### EXERCISE PROMPT
Only one stretch of the data below is needed. Output the lines from the one with "unfold fetchMainLoop" up to and including the one with "An input -/", exactly as they stand.
[INPUT — start]
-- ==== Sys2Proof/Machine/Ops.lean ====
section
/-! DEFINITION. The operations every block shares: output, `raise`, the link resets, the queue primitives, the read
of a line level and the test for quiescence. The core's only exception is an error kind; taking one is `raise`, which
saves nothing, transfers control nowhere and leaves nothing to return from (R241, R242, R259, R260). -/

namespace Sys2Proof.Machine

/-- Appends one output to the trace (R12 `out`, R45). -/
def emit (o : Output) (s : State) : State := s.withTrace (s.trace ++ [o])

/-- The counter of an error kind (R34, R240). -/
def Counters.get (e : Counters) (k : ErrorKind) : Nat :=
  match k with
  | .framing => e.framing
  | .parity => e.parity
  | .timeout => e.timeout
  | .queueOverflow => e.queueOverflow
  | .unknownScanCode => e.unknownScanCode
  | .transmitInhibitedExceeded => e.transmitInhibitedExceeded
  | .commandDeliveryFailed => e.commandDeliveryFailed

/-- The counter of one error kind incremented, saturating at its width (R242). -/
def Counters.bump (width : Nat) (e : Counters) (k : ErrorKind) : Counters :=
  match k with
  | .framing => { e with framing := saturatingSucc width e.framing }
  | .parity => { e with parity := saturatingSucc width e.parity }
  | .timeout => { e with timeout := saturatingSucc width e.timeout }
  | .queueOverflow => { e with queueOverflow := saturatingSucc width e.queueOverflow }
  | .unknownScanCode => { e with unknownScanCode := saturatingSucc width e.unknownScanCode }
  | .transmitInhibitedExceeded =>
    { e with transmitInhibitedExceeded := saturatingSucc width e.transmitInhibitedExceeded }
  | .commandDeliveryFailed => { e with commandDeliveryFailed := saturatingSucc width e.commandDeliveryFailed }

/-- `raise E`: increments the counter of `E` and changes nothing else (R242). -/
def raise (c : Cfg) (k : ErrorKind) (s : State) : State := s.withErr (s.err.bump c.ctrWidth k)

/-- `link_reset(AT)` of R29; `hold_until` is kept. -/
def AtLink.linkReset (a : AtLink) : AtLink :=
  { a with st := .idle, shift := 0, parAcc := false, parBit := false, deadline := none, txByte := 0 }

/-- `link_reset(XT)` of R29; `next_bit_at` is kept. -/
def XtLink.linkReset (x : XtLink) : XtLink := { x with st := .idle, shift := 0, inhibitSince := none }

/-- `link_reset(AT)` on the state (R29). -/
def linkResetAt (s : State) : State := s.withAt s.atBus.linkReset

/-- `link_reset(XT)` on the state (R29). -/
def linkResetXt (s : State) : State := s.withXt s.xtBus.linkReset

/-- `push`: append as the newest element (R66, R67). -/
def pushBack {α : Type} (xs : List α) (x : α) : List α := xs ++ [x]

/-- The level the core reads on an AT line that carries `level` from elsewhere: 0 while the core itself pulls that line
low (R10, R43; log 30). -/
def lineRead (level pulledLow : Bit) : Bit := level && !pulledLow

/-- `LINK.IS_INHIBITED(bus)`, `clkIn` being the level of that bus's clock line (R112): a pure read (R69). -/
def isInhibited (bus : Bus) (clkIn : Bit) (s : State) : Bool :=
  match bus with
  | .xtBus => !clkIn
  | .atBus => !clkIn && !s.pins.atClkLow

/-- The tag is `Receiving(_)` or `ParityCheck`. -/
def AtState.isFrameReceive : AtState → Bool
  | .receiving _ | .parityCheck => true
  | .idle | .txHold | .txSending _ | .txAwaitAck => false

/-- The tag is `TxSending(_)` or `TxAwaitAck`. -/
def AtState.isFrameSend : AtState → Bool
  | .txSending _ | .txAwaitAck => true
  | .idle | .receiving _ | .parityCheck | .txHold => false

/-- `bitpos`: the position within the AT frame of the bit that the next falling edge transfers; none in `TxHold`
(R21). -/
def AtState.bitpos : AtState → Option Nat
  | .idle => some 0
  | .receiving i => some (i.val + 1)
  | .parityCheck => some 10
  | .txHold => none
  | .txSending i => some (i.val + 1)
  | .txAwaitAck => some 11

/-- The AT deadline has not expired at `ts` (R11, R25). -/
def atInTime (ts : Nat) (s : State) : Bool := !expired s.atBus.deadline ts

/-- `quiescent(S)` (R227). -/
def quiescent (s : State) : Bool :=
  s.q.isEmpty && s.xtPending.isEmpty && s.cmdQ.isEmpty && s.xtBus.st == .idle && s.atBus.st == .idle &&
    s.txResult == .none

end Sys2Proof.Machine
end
[INPUT — finish]
[INPUT — start]
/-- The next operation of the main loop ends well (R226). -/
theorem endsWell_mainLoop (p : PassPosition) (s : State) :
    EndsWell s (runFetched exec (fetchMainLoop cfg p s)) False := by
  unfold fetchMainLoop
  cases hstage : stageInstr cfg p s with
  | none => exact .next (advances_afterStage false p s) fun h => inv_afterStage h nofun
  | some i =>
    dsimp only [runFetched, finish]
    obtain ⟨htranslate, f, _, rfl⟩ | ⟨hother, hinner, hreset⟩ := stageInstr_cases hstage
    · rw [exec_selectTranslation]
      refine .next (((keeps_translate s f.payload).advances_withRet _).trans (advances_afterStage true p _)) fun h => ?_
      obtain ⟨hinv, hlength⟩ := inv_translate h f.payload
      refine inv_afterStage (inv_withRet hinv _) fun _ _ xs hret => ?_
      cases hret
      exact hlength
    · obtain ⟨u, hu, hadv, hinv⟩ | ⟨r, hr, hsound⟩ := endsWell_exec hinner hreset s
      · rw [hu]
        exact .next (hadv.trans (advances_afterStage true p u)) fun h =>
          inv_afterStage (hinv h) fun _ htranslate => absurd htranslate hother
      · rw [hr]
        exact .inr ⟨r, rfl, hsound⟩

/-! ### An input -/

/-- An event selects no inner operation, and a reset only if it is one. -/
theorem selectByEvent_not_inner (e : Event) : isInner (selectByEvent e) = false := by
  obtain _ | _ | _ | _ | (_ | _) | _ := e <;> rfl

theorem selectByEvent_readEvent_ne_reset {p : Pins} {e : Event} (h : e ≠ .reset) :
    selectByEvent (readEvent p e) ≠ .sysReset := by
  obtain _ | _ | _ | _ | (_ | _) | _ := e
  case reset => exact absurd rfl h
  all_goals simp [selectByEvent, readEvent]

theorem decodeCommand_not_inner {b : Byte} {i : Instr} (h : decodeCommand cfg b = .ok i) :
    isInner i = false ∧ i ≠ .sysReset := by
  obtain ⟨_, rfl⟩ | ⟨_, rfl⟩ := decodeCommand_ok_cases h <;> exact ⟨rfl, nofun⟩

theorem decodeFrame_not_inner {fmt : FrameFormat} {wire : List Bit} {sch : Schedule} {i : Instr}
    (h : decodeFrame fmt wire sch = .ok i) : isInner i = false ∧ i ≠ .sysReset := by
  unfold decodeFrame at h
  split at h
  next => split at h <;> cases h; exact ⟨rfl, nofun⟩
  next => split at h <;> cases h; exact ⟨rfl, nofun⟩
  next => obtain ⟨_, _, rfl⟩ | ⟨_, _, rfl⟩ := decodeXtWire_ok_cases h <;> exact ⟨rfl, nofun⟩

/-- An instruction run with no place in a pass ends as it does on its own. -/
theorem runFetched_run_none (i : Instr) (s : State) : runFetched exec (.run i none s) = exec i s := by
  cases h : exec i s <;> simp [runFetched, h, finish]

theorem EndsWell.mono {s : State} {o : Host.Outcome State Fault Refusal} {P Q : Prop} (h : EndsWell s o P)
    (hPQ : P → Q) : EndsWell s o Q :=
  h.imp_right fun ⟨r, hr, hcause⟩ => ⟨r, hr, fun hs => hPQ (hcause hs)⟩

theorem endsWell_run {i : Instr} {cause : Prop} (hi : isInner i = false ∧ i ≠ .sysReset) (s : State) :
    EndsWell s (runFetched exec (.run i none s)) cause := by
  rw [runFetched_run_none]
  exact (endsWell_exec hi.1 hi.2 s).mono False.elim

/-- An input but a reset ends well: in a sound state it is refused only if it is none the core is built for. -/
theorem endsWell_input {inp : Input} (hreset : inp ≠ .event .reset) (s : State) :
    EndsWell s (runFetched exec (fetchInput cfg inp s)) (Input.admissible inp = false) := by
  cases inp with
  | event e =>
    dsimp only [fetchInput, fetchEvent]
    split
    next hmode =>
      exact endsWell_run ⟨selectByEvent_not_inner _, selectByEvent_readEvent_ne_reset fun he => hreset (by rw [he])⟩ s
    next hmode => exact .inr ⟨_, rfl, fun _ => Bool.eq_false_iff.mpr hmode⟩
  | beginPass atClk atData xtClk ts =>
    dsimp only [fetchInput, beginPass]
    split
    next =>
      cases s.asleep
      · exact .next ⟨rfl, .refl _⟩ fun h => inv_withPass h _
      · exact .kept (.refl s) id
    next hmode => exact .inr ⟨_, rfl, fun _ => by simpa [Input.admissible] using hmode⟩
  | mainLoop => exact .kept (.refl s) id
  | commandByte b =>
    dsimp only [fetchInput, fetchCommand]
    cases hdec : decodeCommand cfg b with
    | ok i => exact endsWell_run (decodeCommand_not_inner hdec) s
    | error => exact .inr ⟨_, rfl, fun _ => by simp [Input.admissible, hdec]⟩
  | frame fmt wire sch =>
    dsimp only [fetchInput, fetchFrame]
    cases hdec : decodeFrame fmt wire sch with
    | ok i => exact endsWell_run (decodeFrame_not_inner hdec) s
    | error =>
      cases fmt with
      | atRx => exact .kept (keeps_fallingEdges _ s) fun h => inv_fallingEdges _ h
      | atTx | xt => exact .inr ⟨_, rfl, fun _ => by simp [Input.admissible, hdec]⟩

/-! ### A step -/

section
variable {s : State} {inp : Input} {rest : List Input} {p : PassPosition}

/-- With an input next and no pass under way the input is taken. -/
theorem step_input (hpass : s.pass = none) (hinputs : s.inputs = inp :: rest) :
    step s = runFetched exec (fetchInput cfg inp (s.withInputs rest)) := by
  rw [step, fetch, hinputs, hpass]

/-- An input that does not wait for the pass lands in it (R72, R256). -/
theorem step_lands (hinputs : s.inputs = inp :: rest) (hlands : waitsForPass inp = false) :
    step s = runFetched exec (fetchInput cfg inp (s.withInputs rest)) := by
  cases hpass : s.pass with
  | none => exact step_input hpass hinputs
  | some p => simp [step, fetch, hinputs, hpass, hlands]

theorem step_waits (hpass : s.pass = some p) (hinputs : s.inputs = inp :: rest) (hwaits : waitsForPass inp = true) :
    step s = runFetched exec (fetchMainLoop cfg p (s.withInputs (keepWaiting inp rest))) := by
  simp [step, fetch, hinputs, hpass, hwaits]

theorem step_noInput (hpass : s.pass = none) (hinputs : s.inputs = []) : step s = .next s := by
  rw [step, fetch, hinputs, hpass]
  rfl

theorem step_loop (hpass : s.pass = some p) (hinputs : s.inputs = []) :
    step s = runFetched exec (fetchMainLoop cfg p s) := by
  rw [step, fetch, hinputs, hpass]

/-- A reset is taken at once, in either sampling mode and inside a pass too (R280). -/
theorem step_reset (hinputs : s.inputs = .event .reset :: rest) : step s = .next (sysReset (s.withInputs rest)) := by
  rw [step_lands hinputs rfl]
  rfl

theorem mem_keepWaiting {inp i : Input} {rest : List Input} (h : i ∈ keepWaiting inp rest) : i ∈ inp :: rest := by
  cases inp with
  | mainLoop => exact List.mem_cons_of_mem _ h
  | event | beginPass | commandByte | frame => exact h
[INPUT — finish]
### THE ANSWER
  unfold fetchMainLoop
  cases hstage : stageInstr cfg p s with
  | none => exact .next (advances_afterStage false p s) fun h => inv_afterStage h nofun
  | some i =>
    dsimp only [runFetched, finish]
    obtain ⟨htranslate, f, _, rfl⟩ | ⟨hother, hinner, hreset⟩ := stageInstr_cases hstage
    · rw [exec_selectTranslation]
      refine .next (((keeps_translate s f.payload).advances_withRet _).trans (advances_afterStage true p _)) fun h => ?_
      obtain ⟨hinv, hlength⟩ := inv_translate h f.payload
      refine inv_afterStage (inv_withRet hinv _) fun _ _ xs hret => ?_
      cases hret
      exact hlength
    · obtain ⟨u, hu, hadv, hinv⟩ | ⟨r, hr, hsound⟩ := endsWell_exec hinner hreset s
      · rw [hu]
        exact .next (hadv.trans (advances_afterStage true p u)) fun h =>
          inv_afterStage (hinv h) fun _ htranslate => absurd htranslate hother
      · rw [hr]
        exact .inr ⟨r, rfl, hsound⟩

/-! ### An input -/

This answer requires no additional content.